**Work item:**
Return, word for word, only the lines of the data below that lie between the line with "and keeps the" and the line with "exact .inl ⟨op, rfl⟩", those two lines included.

§ §

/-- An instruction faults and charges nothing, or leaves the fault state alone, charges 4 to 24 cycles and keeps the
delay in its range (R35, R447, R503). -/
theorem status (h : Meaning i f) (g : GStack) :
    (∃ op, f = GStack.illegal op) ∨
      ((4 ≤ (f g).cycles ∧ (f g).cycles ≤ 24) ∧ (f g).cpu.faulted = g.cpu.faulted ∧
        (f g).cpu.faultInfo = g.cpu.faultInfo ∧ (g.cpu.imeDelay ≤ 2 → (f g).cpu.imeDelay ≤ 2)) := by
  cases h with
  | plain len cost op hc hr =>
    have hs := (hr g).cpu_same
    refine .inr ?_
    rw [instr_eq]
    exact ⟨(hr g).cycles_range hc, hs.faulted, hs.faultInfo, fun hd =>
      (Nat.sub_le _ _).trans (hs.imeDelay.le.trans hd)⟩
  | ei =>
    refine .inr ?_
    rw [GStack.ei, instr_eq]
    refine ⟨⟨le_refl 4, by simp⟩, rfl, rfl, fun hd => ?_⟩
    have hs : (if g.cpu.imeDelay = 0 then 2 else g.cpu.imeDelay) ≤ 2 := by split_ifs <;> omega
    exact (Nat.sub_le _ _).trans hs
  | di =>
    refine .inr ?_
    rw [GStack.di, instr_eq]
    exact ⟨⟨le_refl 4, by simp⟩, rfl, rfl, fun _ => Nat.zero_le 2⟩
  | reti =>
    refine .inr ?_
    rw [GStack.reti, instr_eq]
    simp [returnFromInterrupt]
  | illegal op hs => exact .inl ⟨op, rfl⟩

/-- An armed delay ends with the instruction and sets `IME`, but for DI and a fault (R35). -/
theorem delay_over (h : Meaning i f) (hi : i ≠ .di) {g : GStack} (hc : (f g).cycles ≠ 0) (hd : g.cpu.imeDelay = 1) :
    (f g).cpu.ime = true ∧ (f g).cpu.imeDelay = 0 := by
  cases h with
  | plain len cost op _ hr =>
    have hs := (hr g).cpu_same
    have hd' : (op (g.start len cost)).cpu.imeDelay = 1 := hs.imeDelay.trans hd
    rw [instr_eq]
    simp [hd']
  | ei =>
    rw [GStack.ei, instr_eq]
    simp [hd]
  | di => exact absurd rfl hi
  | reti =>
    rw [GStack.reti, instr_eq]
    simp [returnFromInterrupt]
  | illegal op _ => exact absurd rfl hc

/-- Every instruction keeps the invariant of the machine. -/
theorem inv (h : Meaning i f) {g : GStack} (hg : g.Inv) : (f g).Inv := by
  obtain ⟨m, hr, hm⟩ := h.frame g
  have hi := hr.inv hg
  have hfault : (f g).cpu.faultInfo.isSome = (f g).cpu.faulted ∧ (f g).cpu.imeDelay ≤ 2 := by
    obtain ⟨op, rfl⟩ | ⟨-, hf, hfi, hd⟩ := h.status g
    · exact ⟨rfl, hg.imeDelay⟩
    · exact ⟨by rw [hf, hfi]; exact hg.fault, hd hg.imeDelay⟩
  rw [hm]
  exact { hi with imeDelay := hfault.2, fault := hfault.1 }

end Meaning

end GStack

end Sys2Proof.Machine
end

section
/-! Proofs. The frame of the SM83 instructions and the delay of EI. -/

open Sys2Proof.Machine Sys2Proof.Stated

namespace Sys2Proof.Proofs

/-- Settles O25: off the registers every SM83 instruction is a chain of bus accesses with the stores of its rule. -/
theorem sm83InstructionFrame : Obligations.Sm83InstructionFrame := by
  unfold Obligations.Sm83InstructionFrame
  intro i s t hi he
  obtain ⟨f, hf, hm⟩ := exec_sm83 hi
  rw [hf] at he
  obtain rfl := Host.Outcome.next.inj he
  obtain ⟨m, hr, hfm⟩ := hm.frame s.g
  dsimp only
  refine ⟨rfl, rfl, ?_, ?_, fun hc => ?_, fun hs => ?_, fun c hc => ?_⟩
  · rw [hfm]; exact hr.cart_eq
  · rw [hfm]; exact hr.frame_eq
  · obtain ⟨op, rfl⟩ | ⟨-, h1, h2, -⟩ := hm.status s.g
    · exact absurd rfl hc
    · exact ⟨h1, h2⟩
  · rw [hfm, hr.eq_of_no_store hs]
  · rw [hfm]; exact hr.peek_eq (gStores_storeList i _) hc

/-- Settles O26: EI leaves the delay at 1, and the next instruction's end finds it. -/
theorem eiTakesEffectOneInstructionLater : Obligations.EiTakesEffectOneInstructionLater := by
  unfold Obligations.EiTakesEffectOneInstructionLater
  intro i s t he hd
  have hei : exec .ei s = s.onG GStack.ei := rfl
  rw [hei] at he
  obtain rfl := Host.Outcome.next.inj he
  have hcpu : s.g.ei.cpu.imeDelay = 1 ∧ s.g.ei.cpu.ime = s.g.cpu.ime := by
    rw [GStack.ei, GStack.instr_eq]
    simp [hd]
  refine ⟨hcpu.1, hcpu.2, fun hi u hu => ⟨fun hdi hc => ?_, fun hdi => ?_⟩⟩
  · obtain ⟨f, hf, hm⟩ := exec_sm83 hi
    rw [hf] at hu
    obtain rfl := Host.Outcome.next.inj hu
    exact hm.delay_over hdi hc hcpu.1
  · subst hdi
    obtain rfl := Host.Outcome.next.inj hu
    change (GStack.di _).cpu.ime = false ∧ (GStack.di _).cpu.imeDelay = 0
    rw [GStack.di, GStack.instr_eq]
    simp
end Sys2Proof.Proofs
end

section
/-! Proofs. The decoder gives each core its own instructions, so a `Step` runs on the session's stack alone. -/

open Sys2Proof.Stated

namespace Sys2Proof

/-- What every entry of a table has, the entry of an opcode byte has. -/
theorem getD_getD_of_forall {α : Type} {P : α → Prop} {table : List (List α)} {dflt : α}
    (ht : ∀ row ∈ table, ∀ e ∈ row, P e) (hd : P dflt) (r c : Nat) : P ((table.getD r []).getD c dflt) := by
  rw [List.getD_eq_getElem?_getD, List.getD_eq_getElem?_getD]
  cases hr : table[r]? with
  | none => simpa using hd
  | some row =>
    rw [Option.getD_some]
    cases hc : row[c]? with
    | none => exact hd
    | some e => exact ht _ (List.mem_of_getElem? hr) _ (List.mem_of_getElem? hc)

§ §

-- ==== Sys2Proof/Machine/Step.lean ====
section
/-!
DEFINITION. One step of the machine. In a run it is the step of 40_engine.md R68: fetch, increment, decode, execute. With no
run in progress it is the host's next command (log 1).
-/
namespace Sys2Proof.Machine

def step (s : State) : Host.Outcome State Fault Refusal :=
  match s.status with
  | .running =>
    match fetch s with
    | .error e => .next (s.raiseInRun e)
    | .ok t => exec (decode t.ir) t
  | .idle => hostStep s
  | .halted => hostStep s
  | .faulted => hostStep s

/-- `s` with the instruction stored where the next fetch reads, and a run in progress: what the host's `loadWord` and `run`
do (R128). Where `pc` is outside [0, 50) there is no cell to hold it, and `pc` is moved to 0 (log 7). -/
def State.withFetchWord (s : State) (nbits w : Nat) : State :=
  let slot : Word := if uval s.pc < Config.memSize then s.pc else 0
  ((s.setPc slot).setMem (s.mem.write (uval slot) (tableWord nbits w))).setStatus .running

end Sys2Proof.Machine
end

§ §

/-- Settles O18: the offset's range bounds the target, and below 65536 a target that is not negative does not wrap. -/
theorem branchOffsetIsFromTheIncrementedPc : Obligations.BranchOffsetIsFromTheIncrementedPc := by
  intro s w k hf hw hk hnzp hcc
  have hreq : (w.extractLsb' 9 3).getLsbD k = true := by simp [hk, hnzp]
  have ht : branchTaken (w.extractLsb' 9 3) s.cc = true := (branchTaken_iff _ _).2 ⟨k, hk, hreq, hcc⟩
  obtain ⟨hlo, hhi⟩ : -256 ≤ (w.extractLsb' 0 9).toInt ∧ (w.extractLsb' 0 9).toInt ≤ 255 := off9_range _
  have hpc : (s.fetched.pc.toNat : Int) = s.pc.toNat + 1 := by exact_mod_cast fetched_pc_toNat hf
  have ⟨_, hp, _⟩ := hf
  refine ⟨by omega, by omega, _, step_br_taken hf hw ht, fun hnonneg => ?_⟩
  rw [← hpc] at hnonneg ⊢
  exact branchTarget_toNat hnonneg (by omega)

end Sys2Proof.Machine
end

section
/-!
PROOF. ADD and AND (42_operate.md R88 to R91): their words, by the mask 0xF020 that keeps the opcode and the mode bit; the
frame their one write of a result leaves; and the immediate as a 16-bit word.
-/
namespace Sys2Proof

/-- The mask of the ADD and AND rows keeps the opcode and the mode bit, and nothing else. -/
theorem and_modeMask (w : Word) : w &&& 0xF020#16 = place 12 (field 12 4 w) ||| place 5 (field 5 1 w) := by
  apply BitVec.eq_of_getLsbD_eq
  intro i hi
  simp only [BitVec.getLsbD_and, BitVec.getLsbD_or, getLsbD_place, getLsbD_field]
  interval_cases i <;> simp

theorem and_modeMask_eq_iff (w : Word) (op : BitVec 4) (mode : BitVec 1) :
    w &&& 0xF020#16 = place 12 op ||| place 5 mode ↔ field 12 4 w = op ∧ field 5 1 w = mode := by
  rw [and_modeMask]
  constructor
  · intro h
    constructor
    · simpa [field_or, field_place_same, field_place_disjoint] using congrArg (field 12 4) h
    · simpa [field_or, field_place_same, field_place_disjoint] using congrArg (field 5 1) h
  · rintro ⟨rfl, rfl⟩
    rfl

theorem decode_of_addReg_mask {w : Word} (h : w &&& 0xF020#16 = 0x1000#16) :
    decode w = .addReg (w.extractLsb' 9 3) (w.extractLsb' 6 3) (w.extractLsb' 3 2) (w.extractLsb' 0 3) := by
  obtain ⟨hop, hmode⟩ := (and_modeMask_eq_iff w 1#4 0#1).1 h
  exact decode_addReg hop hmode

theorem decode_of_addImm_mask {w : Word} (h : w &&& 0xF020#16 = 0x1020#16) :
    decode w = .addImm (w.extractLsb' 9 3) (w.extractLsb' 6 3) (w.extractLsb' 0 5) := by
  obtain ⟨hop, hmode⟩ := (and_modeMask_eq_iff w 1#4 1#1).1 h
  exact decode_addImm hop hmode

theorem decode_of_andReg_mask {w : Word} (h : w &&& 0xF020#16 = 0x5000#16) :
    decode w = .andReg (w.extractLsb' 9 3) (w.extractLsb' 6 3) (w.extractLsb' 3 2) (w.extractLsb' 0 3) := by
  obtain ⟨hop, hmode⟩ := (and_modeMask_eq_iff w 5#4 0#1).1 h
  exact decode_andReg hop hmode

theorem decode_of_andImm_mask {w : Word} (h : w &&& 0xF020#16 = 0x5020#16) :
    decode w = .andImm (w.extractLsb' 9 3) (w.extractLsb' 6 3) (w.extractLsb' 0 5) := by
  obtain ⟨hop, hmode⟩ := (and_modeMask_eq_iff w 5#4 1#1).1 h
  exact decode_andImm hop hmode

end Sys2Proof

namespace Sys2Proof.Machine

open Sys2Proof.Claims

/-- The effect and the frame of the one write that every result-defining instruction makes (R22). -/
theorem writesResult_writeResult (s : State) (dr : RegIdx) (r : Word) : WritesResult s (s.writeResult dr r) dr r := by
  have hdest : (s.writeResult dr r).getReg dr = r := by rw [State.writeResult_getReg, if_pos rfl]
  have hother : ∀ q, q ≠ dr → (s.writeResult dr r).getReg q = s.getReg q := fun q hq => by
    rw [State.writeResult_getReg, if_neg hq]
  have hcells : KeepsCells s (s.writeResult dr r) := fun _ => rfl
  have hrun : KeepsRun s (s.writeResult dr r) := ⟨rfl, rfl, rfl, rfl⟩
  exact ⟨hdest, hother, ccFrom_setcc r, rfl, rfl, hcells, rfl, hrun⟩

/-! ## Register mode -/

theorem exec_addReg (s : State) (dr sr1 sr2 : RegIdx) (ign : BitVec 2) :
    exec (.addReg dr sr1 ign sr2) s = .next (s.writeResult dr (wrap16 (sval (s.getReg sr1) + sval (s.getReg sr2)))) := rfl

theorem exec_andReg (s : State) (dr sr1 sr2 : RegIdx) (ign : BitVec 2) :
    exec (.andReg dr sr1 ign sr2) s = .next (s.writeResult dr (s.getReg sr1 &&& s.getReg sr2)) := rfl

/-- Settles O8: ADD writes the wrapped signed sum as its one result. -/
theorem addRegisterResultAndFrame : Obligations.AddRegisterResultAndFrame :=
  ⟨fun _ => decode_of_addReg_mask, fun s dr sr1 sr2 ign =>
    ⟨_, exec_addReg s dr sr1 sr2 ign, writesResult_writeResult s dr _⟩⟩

§ §

**Answer for this exercise:**
/-- An instruction faults and charges nothing, or leaves the fault state alone, charges 4 to 24 cycles and keeps the
delay in its range (R35, R447, R503). -/
theorem status (h : Meaning i f) (g : GStack) :
    (∃ op, f = GStack.illegal op) ∨
      ((4 ≤ (f g).cycles ∧ (f g).cycles ≤ 24) ∧ (f g).cpu.faulted = g.cpu.faulted ∧
        (f g).cpu.faultInfo = g.cpu.faultInfo ∧ (g.cpu.imeDelay ≤ 2 → (f g).cpu.imeDelay ≤ 2)) := by
  cases h with
  | plain len cost op hc hr =>
    have hs := (hr g).cpu_same
    refine .inr ?_
    rw [instr_eq]
    exact ⟨(hr g).cycles_range hc, hs.faulted, hs.faultInfo, fun hd =>
      (Nat.sub_le _ _).trans (hs.imeDelay.le.trans hd)⟩
  | ei =>
    refine .inr ?_
    rw [GStack.ei, instr_eq]
    refine ⟨⟨le_refl 4, by simp⟩, rfl, rfl, fun hd => ?_⟩
    have hs : (if g.cpu.imeDelay = 0 then 2 else g.cpu.imeDelay) ≤ 2 := by split_ifs <;> omega
    exact (Nat.sub_le _ _).trans hs
  | di =>
    refine .inr ?_
    rw [GStack.di, instr_eq]
    exact ⟨⟨le_refl 4, by simp⟩, rfl, rfl, fun _ => Nat.zero_le 2⟩
  | reti =>
    refine .inr ?_
    rw [GStack.reti, instr_eq]
    simp [returnFromInterrupt]
  | illegal op hs => exact .inl ⟨op, rfl⟩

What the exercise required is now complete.